Your goal: Would you copy out only the lines from the one with "MSRs the run" to the end of the records, exactly as they stand?

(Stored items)
Content starts

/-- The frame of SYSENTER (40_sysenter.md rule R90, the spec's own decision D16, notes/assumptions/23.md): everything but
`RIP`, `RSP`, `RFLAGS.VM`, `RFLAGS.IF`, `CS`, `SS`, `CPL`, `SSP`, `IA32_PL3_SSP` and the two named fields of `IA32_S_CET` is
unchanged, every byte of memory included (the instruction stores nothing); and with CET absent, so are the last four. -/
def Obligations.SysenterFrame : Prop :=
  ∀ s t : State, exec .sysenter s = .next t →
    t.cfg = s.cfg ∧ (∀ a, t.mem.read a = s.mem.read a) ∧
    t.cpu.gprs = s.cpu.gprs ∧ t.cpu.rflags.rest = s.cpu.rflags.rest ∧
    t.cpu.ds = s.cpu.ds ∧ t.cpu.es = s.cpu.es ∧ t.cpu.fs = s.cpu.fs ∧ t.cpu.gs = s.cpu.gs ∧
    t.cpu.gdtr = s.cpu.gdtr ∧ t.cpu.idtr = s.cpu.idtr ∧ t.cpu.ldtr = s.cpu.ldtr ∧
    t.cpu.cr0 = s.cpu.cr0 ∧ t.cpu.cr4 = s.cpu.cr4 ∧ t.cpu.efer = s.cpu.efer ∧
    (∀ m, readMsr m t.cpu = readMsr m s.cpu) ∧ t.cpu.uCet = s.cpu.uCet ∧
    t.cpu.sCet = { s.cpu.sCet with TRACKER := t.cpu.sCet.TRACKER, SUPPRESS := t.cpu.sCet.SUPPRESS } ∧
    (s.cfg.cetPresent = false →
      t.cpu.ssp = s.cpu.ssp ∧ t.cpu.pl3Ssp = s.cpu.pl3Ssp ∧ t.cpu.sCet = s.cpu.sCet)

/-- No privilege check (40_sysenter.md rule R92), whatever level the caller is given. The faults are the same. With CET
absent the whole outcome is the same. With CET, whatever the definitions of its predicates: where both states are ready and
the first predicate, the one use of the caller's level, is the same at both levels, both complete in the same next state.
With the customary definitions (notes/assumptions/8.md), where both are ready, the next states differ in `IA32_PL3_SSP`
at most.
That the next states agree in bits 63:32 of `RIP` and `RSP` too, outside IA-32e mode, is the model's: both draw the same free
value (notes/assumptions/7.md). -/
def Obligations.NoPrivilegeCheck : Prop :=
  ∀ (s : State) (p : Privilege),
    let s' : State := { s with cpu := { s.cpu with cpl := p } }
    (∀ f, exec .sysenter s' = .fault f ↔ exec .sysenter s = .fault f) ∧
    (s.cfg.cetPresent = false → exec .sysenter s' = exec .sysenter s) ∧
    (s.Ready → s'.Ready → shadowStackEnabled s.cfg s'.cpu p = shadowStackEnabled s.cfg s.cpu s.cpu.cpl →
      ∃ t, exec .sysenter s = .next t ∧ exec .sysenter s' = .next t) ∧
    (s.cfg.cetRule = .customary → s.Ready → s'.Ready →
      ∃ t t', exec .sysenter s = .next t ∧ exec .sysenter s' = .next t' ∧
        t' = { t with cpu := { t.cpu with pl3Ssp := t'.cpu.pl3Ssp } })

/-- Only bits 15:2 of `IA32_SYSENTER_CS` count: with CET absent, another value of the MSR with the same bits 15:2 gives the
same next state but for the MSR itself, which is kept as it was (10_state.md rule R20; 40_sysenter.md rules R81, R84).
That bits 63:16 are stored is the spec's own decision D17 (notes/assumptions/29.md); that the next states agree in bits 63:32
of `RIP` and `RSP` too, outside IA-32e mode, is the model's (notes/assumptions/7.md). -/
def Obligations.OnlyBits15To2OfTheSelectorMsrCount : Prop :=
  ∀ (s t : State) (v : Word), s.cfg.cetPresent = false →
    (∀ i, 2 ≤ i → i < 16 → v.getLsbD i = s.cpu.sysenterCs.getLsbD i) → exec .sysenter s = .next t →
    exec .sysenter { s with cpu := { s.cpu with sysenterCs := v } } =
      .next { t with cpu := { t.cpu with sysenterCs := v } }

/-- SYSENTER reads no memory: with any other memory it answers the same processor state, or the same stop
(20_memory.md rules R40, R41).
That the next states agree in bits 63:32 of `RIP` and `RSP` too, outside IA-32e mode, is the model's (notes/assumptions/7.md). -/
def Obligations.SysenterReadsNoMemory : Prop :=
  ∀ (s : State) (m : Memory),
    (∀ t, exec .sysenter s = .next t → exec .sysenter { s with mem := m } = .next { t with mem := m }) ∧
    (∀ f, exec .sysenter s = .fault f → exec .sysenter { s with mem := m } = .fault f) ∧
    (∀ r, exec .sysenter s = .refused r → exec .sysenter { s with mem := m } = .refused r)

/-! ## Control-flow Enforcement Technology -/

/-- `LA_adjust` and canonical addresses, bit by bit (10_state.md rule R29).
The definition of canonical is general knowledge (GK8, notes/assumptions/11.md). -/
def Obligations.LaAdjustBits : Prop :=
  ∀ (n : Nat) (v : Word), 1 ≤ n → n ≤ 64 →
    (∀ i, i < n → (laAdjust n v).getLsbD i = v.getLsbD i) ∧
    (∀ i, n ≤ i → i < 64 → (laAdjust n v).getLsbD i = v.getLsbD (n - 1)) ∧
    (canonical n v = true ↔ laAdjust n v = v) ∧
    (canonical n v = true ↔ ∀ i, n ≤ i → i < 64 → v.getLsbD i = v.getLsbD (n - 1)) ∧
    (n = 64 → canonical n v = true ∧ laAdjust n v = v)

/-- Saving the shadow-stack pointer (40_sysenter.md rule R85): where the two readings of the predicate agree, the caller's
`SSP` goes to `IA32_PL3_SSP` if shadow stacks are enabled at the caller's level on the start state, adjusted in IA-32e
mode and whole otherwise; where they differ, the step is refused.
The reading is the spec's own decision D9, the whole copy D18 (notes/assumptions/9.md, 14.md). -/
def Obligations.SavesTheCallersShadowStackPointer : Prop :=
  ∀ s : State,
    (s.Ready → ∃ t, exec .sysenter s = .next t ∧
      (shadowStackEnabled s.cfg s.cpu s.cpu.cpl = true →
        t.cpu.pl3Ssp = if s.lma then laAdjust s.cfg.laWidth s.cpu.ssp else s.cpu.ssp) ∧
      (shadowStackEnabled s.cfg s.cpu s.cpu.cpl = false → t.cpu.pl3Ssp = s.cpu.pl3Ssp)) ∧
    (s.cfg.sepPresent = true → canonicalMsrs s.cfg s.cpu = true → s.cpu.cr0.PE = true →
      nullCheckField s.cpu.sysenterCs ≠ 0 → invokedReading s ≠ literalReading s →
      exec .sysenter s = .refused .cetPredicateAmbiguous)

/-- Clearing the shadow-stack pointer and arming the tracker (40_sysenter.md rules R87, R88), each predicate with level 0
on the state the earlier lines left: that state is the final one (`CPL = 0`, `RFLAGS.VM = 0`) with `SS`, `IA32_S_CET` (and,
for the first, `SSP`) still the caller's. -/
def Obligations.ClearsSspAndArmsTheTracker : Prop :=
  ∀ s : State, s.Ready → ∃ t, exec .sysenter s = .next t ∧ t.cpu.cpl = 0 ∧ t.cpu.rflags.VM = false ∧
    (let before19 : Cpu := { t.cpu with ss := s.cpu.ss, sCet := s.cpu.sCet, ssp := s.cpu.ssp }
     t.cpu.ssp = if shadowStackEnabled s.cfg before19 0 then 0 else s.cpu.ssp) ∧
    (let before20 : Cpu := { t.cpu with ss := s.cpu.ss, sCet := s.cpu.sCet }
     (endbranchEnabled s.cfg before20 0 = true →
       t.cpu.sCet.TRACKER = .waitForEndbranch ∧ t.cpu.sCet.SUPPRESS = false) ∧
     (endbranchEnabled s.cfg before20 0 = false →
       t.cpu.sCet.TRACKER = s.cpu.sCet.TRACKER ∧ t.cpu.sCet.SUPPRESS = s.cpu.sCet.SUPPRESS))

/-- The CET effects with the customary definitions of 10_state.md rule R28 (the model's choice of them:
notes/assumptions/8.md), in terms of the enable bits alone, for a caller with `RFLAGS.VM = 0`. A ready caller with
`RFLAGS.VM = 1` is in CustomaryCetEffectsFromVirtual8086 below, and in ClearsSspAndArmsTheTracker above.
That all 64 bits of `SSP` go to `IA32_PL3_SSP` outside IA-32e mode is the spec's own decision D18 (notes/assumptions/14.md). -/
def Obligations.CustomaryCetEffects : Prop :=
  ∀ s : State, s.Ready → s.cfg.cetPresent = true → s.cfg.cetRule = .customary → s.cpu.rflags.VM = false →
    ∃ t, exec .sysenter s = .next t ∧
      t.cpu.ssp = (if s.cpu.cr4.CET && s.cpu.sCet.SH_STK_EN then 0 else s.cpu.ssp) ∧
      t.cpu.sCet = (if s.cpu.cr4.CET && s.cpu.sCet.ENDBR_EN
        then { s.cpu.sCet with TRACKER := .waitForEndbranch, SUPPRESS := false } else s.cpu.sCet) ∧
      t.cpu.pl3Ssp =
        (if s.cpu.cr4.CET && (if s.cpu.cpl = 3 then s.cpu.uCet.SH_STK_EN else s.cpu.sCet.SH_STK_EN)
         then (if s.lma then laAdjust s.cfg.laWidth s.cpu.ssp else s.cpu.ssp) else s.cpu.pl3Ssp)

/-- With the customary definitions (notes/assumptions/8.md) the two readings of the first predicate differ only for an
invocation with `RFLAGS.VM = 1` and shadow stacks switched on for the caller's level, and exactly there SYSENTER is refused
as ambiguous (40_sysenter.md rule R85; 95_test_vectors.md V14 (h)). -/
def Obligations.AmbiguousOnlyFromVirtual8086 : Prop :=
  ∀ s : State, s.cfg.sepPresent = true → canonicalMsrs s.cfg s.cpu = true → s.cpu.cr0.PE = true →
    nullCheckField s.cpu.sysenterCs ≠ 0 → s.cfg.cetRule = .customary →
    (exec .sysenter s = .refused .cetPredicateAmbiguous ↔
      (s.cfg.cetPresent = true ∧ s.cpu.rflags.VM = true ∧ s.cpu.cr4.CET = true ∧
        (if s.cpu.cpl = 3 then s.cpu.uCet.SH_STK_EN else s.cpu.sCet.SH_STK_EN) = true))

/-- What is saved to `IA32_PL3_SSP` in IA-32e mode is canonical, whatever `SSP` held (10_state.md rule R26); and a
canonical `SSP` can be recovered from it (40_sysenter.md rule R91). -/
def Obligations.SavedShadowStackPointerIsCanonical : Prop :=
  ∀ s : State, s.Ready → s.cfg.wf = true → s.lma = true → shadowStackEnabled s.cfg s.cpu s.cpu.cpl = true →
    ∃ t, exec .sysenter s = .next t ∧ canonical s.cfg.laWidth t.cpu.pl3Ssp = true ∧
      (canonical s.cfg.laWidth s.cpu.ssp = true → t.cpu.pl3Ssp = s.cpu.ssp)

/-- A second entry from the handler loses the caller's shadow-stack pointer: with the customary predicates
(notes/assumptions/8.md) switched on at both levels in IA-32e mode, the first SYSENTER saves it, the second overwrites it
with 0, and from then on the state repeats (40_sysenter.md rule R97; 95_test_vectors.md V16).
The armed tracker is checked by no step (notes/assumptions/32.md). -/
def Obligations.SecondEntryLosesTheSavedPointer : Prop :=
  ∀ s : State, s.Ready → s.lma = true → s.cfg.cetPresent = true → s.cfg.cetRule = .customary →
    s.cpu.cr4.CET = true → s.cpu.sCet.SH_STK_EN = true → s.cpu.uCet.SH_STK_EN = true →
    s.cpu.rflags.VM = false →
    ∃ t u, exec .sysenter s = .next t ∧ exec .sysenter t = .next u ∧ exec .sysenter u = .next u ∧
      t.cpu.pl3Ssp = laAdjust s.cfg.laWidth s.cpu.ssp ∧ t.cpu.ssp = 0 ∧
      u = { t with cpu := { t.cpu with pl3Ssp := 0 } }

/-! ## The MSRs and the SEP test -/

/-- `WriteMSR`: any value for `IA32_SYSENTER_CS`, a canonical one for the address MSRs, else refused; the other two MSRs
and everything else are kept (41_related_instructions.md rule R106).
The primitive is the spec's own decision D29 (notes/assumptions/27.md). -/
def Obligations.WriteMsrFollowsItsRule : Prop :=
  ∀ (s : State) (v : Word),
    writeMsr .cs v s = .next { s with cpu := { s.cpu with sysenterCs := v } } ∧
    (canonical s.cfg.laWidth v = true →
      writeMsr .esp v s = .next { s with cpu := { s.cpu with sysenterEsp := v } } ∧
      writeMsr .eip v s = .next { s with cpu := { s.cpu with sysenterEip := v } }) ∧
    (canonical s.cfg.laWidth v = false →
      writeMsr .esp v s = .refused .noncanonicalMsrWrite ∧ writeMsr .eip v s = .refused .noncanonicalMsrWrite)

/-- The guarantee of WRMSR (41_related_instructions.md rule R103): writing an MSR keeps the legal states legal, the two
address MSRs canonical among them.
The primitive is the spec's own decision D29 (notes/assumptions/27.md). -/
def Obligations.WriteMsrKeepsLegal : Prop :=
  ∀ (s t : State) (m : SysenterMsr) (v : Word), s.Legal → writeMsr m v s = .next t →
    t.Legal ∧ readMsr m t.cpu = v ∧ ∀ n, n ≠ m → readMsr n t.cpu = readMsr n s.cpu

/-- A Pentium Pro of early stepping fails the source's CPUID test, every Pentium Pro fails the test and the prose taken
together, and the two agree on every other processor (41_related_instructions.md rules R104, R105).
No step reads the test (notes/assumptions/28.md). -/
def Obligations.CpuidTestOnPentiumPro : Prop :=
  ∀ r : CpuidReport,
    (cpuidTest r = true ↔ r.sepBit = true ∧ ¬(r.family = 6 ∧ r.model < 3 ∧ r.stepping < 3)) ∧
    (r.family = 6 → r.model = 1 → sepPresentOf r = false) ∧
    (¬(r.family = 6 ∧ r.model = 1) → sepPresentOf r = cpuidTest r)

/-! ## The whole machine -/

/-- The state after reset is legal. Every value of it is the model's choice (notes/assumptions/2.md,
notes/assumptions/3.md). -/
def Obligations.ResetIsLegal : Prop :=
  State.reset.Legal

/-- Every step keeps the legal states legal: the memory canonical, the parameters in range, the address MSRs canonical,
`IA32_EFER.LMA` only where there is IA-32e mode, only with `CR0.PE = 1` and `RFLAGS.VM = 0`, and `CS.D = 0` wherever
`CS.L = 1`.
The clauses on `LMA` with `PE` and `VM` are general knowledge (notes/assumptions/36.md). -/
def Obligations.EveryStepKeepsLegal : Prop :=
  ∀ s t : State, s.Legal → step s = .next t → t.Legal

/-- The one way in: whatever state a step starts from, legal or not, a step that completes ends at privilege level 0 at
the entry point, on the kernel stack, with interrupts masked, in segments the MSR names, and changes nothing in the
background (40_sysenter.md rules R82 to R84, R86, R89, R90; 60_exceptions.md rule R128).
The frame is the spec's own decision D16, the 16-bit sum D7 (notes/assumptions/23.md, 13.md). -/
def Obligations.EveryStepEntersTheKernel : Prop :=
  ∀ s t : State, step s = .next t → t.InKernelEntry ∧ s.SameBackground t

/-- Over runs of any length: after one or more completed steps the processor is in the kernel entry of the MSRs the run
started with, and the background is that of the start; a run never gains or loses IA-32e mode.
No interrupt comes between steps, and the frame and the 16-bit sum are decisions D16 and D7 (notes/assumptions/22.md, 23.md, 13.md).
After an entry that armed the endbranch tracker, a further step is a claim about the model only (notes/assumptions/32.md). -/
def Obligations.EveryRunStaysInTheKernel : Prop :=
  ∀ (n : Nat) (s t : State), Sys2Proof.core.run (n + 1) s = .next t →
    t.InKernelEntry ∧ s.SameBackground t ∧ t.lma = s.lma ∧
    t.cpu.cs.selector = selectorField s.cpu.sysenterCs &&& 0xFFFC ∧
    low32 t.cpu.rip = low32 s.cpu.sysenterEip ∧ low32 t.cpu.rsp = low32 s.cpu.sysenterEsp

Content ends

Answer to the problem:
/-- Over runs of any length: after one or more completed steps the processor is in the kernel entry of the MSRs the run
started with, and the background is that of the start; a run never gains or loses IA-32e mode.
No interrupt comes between steps, and the frame and the 16-bit sum are decisions D16 and D7 (notes/assumptions/22.md, 23.md, 13.md).
After an entry that armed the endbranch tracker, a further step is a claim about the model only (notes/assumptions/32.md). -/
def Obligations.EveryRunStaysInTheKernel : Prop :=
  ∀ (n : Nat) (s t : State), Sys2Proof.core.run (n + 1) s = .next t →
    t.InKernelEntry ∧ s.SameBackground t ∧ t.lma = s.lma ∧
    t.cpu.cs.selector = selectorField s.cpu.sysenterCs &&& 0xFFFC ∧
    low32 t.cpu.rip = low32 s.cpu.sysenterEip ∧ low32 t.cpu.rsp = low32 s.cpu.sysenterEsp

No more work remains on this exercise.